Я прошу ее надеть сарафан.
Никогда не забуду ее какого-то легкого, чуть бликом, смущения, в лице, в тоненьких серых косичках, которые она неизменно пропускала на грудь, в распрямлении ее сломанного на одну ногу тела, - я потом прочитала, какие у нее были глаза, - уродливой девушки, которую пришли смотреть, и она поверила, - вдруг понравится, ее целомудрие смущено смотром, но она почти счастлива надеждой, она освободилась от своей уродливости, забыла ее...
Я так не знала тогда, я видела Чудо, я бросалась к ней на шею, целовала ее и плакала.
Потом на этом сундуке, на полосатом коврике она мне раскладывает судьбу на картах, или мы играем в "Акули-ну" и в "Пьяницу", или просто сидим рядышком и смотрим на огонь в растворенную дверцу печки.
С Марией Федоровной у нас чудеса и тайны.
Мои щедрые сны живут реально и законно; на небе, как и положено, живет Бог; в темноте водятся черти; мои несложные домашние обязанности по ночам исполняют добрые карлики; и фея утром на подушку приносит первые одуванчики, а иногда и оладушек положит прямо на щеку;...
Во дворе у нас заколоченный деревянный дом, в котором никто не живет. Проходя мимо него, мы с Марией Федоровной, затаив дыхание, даже взявшись за руки, смотрим в щелочки.
Там скрещиваются пыльные лучи, будто фокусируя внимание на чем-то, ч е г о н е т . Там настолько ничего нет, что понять это невозможно.
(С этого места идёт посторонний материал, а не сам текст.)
-- ==== Sys2Proof/WellFormed.lean ====
section
/-! DEFINITION. Well-formed commands: operands within the widths and ranges that the spec gives them. A meaning is total on every operand;
these are the ones that the boundary can carry. -/

namespace Sys2Proof

open Machine

/-- A die slot of a tray (R19): 0 to 126. -/
def okDie (d : Nat) : Bool := decide (d < 127)

/-- An island code (R51): 0 to 99. -/
def okIsland (n : Nat) : Bool := decide (n < 100)

/-- A tensor core (R51): 0 to 83. -/
def okCore (c : Nat) : Bool := decide (c < 84)

/-- A port of the switch attach (R36): 0 to 3. -/
def okPort (k : Nat) : Bool := decide (k < 4)

/-- A long-haul port (R38, R380): 0 to 7. -/
def okMcs (k : Nat) : Bool := decide (k < 8)

/-- A memory port (R41): 0 to 15. -/
def okMem (k : Nat) : Bool := decide (k < 16)

/-- A time link of the list (R62): 0 to 1,023. -/
def okLink (k : Nat) : Bool := decide (k < 1024)

/-- A number of 16 bits. -/
def okWord16 (n : Nat) : Bool := decide (n < 2 ^ 16)

/-- A capture input (R82): 0 to 3. -/
def okInput (m : Nat) : Bool := decide (m < 4)

/-- A pulse output (R80): 0 to 7. -/
def okPulse (n : Nat) : Bool := decide (n < 8)

/-- A level that is aggregated (R173): 0 node, 1 group, 2 system. -/
def okLevel (l : Nat) : Bool := decide (l < 3)

/-- An epoch number (R91): 48 bits. -/
def okEpoch (e : Nat) : Bool := decide (e < 2 ^ 48)

/-- A subject class (R200): 0 to 3. -/
def okClass (c : Nat) : Bool := decide (c < 4)

/-- A sequence model (R282): 0 to 3. -/
def okModel (m : Nat) : Bool := decide (m < 4)

/-- A bank of the associative memory (R223): 0 or 1. -/
def okBank (b : Nat) : Bool := decide (b < 2)

/-- A slice of the associative memory (R223): 0 to 15. -/
def okSlice (n : Nat) : Bool := decide (n < 16)

/-- A kind of tree broadcast (R444): 2 to 5. -/
def okTreeKind (k : Nat) : Bool := decide (2 ≤ k) && decide (k < 6)

/-- A steward program (R432): 0 to 15. -/
def okProgram (p : Nat) : Bool := decide (p < 16)

/-- A mailbox (R438): 0 to 3. -/
def okMailbox (n : Nat) : Bool := decide (n < 4)

/-- A pin of the archive (R375): 0 to 3. -/
def okPin (p : Nat) : Bool := decide (p < 4)

/-- A fleet address (R19): 32 bits. -/
def okAddr (a : Nat) : Bool := decide (a < 2 ^ 32)

/-- An instance ID (R45): 5 bits. -/
def okIid (n : Nat) : Bool := decide (n < 32)

/-- A number of 8 bits. -/
def okByte (n : Nat) : Bool := decide (n < 2 ^ 8)

/-- A register value (R8): 64 bits. -/
def okWord64 (v : Nat) : Bool := decide (v < 2 ^ 64)

/-- A programmable counter (R413): 0 to 7. -/
def okCounter (k : Nat) : Bool := decide (k < 8)

/-- A switch traffic class (R36): 0 to 7. -/
def okTc (c : Nat) : Bool := decide (c < 8)

/-- A reset input (R49): 0 power-on, 1 cold, 2 warm. -/
def okInputReset (n : Nat) : Bool := decide (n < 3)

/-- Bit positions of a generation of the one-time-programmable field (R484): at most 1,536. -/
def okWritten (n : Nat) : Bool := decide (n ≤ 1536)

/-- A cap code of the gateway (R58): 6 bits. -/
def okCap (n : Nat) : Bool := decide (n < 64)

/-- An entry of the external slots (R218): 0 to 4,095. -/
def okExt (n : Nat) : Bool := decide (n < 4096)

/-- A unit or test core of a die (R19): 0 to 2,047. -/
def okUnit (u : Nat) : Bool := decide (u < 2048)

/-- A STATUS of an Acknowledgement (R445): 0 to 3. -/
def okStatus (n : Nat) : Bool := decide (n < 4)

/-- Every operand of the command is in range. -/
def Instr.wf (i : Instr) : Bool :=
  match i with
  | .equinoxTick => true
  | .ptkTick die _ _ => okDie die
  | .presenceReceive _ src epoch => okAddr src && okEpoch epoch
  | .takeover _ => true
  | .takeoverReceive _ acting epoch resendFrom => okAddr acting && okEpoch epoch && okEpoch resendFrom
  | .parentSwitch => true
  | .yield _ => true
  | .deputyLost _ => true
  | .leadLost _ => true
  | .lnkDown port => okPort port
  | .lnkUp port => okPort port
  | .frameReceive port _ etherType _ _ => okPort port && okWord16 etherType
  | .channelTransfer src dst _ _ _ _ => okIsland src && okIsland dst
  | .chunkCheck round _ _ _ _ => okWord16 round
  | .roundEnd round => okWord16 round
  | .memGrantChange _ => true
  | .memReadReturn port _ _ => okMem port
  | .memRefused port _ => okMem port
  | .busAccess _ _ _ => true
  | .accessTimeout _ _ => true
  | .registerWrite die _ _ value _ => (die.all okDie) && okWord64 value
  | .setEndpointId iid op eid => okIid iid && okByte op && okByte eid
  | .getEndpointId iid => okIid iid
  | .getEndpointUuid iid => okIid iid
  | .getMctpVersionSupport iid type => okIid iid && okByte type
  | .getMessageTypeSupport iid => okIid iid
  | .getVendorDefinedMessageSupport iid selector => okIid iid && okByte selector
  | .mctpUnsupportedType type => okByte type
  | .msiOffer => true
  | .msiAck => true
  | .intEnWrite island value => okIsland island && okWord64 value
  | .captureEdge input _ _ => okInput input
  | .captureRead input => okInput input
  | .timeLoRead _ => true
  | .timeSet _ => true
  | .mcsDown port => okMcs port
  | .mcsUp port => okMcs port
  | .mcsAlarm => true
  | .tamper written => okWritten written
  | .powerOnReset written => okWritten written
  | .coldReset written => okWritten written
  | .warmReset written => okWritten written
  | .resetRelease which _ => okInputReset which
  | .refclkLost => true
  | .refclkRestored => true
  | .powerCapRequest code => okCap code
  | .pwrCapWrite value => okWord64 value
  | .capStep => true
  | .pwrEstimateUpdate _ => true
  | .fastShed => true
  | .fastShedRelease => true
  | .syncReceive link seqId _ _ _ _ => okLink link && okWord16 seqId
  | .followUpReceive link seqId _ _ => okLink link && okWord16 seqId
  | .followUpTimeout link => okLink link
  | .delayReqReceive link seqId _ _ => okLink link && okWord16 seqId
  | .delayRespReceive link seqId _ _ => okLink link && okWord16 seqId
  | .pdelayReqReceive link seqId _ _ _ => okLink link && okWord16 seqId
  | .pdelayRespReceive link seqId _ _ _ _ => okLink link && okWord16 seqId
  | .pdelayRespFollowUpReceive link seqId _ _ => okLink link && okWord16 seqId
  | .announceReceive link domain => okLink link && okByte domain
  | .ptpDiscard => true
  | .syncInterval _ => true
  | .announceInterval => true
  | .holdoverEntry => true
  | .unqualEntry _ => true
  | .stepApply die => (die.all okDie)
  | .asymWrite link value => okLink link && okWord64 value
  | .closureReport => true
  | .loopEvaluation => true
  | .pulseEdge n => okPulse n
  | .pulseModeWrite n value _ => okPulse n && okWord64 value
  | .ptkPtpReceive die _ _ => okDie die
  | .ptkRxStamp die _ _ _ => okDie die
  | .ptkDelayReqInterval die _ _ => okDie die
  | .domainWindow die _ _ _ _ _ => okDie die
  | .sweepHandoff die _ _ => okDie die
  | .ptkCounterWrite die _ value => okDie die && okWord64 value
  | .sampleArm die _ _ _ _ _ => okDie die
  | .sampleCapture die _ _ _ _ _ _ _ _ _ => okDie die
  | .sampleAbandon die _ => okDie die
  | .sampleDrain die _ => okDie die
  | .smpRead die => okDie die
  | .healthRound die _ => okDie die
  | .healthAck die _ _ => okDie die
  | .healthAckTimeout die => okDie die
  | .activityRead die _ _ => okDie die
  | .wsBeat die => okDie die
  | .tileOffer die _ _ _ _ _ _ => okDie die
  | .tileStreamEnd die _ _ => okDie die
  | .tileSeedWrite die value => okDie die && okWord64 value
  | .csChunkEnd die _ _ _ _ _ _ => okDie die
  | .redigestRequest die value _ _ => okDie die && okWord64 value
  | .redigestAnswer die _ _ => okDie die
  | .redigestTimeout die _ => okDie die
  | .testWaitRise die core _ _ => okDie die && okUnit core
  | .testWaitFall die core _ _ => okDie die && okUnit core
  | .testDone die _ _ _ => okDie die
  | .testNoAnswer die _ _ => okDie die
  | .traceBeat die _ _ _ _ => okDie die
  | .ptkTraceTrigger die => okDie die
  | .ptkRingSent die => okDie die
  | .ptkRecordEnqueue die _ => okDie die
  | .ptkFrameStart die _ => okDie die
  | .ptkTamper die => okDie die
  | .recordFrame => true
  | .reassemblyTimeout src _ => okAddr src
  | .recordIngest _ => true
  | .registerBatch die _ => okDie die
  | .packageData die _ => okDie die
  | .controlResponse _ _ => true
  | .controlResend tag => okWord16 tag
  | .alnRecordAccept _ => true
  | .epochClose level => okLevel level
  | .reductionDone level => okLevel level
  | .coarsenRequest src _ fromEpoch => okAddr src && okEpoch fromEpoch
  | .coarsenResend level => okLevel level
  | .bypassBroadcast src partner _ actEpoch => okAddr src && okAddr partner && okEpoch actEpoch
  | .bypassRefusal src => okAddr src
  | .featurePass level epoch => okLevel level && okEpoch epoch
  | .baselineProduct cls epoch _ => okClass cls && okEpoch epoch
  | .baseDeadline cls epoch => okClass cls && okEpoch epoch
  | .modelOutputs cls epoch _ => okClass cls && okEpoch epoch
  | .modelDeadline cls epoch => okClass cls && okEpoch epoch
  | .extDataWrite entry value => okExt entry && okWord64 value
  | .treeEvaluate cls epoch _ => okClass cls && okEpoch epoch
  | .treeLookupsDone cls epoch _ _ => okClass cls && okEpoch epoch
  | .treeDeadline level epoch => okLevel level && okEpoch epoch
  | .scrubRead bank slice _ _ _ => okBank bank && okSlice slice
  | .bankRetire => true
  | .tileDispatch _ _ => true
  | .tileComplete core _ => okCore core
  | .residueMismatch core _ _ => okCore core
  | .disputeRerunDone core _ _ _ _ => okCore core
  | .weightReload core => okCore core
  | .replayDispatch => true
  | .replayEnqueue _ => true
  | .arbJobStart => true
  | .arbJobDone => true
  | .arbTimeout _ => true
  | .arbResidue _ => true
  | .modelRunStart model => okModel model
  | .modelRunEnd model _ _ => okModel model
  | .issueInstant level epoch => okLevel level && okEpoch epoch
  | .batchSigned => true
  | .sparesWrite value => okWord16 value
  | .verdictBatchReceive _ => true
  | .integrityOutcome _ => true
  | .digestReport _ => true
  | .tensorWatchReceive _ => true
  | .weightDigestReceive _ => true
  | .replicaDeadline _ _ => true
  | .focusEnd _ => true
  | .testResultReceive _ _ => true
  | .testOverdue die core _ => okDie die && okUnit core
  | .storeAccess island _ _ _ _ _ => okIsland island
  | .patrolScrub _ _ => true
  | .dictActivate => true
  | .dictDataWrite value => okWord64 value
  | .dictBankRetire => true
  | .codeBlock _ _ _ _ => true
  | .decodeBlock _ _ _ => true
  | .liveFlush _ => true
  | .archiveAppend _ => true
  | .archiveWriteDone _ => true
  | .pinExpire pin => okPin pin
  | .exportEnqueue n _ => okIsland n
  | .exportFrameStart port => okPort port
  | .bucketRefill => true
  | .heldSummaryMerge => true
  | .traceMessage island _ _ => okIsland island
  | .trcTrigWrite => true
  | .reserveFull => true
  | .postEpochsExpire => true
  | .rearm => true
  | .trcRearmWrite => true
  | .boostExpire => true
  | .snapRequest epoch => okEpoch epoch
  | .snapshotTake _ => true
  | .ptkSnapshot die _ _ _ _ _ _ => okDie die
  | .pmcFreeze => true
  | .pmcUnfreeze => true
  | .pmcClear => true
  | .pmcOverflow island counter => okIsland island && okCounter counter
  | .imageLoad value => okWord64 value
  | .stagingComplete _ => true
  | .imageVerify => true
  | .verificationDone _ _ => true
  | .commitArm value _ => okWord64 value
  | .shadowReady island => okIsland island
  | .guardInstant => true
  | .commitCancel => true
  | .programFault p => okProgram p
  | .tickOverrun p => okProgram p
  | .programRestart p => okProgram p
  | .mailboxDoorbell mailbox => okMailbox mailbox
  | .mailboxResponse mailbox _ => okMailbox mailbox
  | .readReg _ _ => true
  | .writeReg _ => true
  | .readRegion _ => true
  | .archivePin => true
  | .archiveUnpin => true
  | .extWrite => true
  | .setBudget => true
  | .packagePart act deadline => okEpoch act && okEpoch deadline
  | .trigger => true
  | .snapshot => true
  | .status => true
  | .jobStart => true
  | .jobCancel => true
  | .broadcastPart src _ _ _ act deadline part parts _ => okAddr src && okEpoch act && okEpoch deadline && okWord16 part && okWord16 parts
  | .heads _ => true
  | .broadcastRequest kind => okTreeKind kind
  | .requestReceive src kind _ _ => okAddr src && okTreeKind kind
  | .acknowledgement root kind st _ _ _ _ => okAddr root && okTreeKind kind && okStatus st
  | .finalise kind => okTreeKind kind
  | .armedCheck die => okDie die
  | .errorDetect island _ _ => okIsland island
  | .errorInterval => true
  | .winterLeave island => okIsland island
  | .hourInterval => true
  | .fence island => okIsland island
  | .unfence island => okIsland island
  | .islandReset island => okIsland island
  | .islandResetRelease island => okIsland island
  | .holdWrite island _ => okIsland island
  | .errFirstClear island => okIsland island
  | .injectArm island value => okIsland island && okWord64 value
  | .bistDone _ _ _ => true
  | .certCheck value => okWord64 value
  | .keygen value => okWord64 value
  | .keygenDone => true
  | .program value => okWord64 value
  | .programDone _ => true
  | .blockArm _ => true
  | .ptkReset die => okDie die
  | .ptkSign die => okDie die
  | .ptkSignDone die => okDie die
  | .ptkArmWrite die value => okDie die && okWord64 value
  | .presenceAcknowledgement _ epoch => okEpoch epoch
  | .lnkCreditReturn port tc => okPort port && okTc tc
  | .memCreditReturn port => okMem port
  | .counterWrap die _ _ _ _ => okDie die
  | .wsBeatArrival die _ _ _ => okDie die
  | .controlRequest die _ _ _ _ => okDie die
  | .queryRequest _ => true
  | .ptkResetRelease die _ _ _ => okDie die
  | .pulseWidthEnd n => okPulse n
  | .registerRead die _ _ _ _ => (die.all okDie)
Мы придумываем друг другу про этот дом самые страшные истории: там могли бы жить привидения, играть по ночам в кости; там могли бы крысы мучить пленную прекрасную принцессу, и тогда в стенах раздавался бы жуткий стон;
мы ждем от дома хоть каких-нибудь проявлений,
но ничего нет.
(Однажды ночью дом сгорел)
Мы ездим с Марией Федоровной на огороды. Это за городом у реки. Мы поливаем лук и морковку. Огурцы растут на высоких навозных подушках. Потом спускаемся к реке. Я смотрю, как Мария Федоровна умывается прямо из речки, ее загорелые (подгорелые) морщины блестят мокрые и обсыхают, она снимает платок сполоснуть, и мы сначала ловим им пескарей, как бреднем, разглядываем их и выпускаем, но в воде, в движении, рыбок интереснее смотреть. А потом хорошо шлепать "мокрым босиком" по желтой береговой лапчатке.
Садимся перекусить, пьем квас прямо из бутылки, зеленые луковые перья макаем в соль, грызем нечищенную, только обмытую морковку, а горох сначала выщелкиваем из стручков, потом жуем и сами сочные шкурки...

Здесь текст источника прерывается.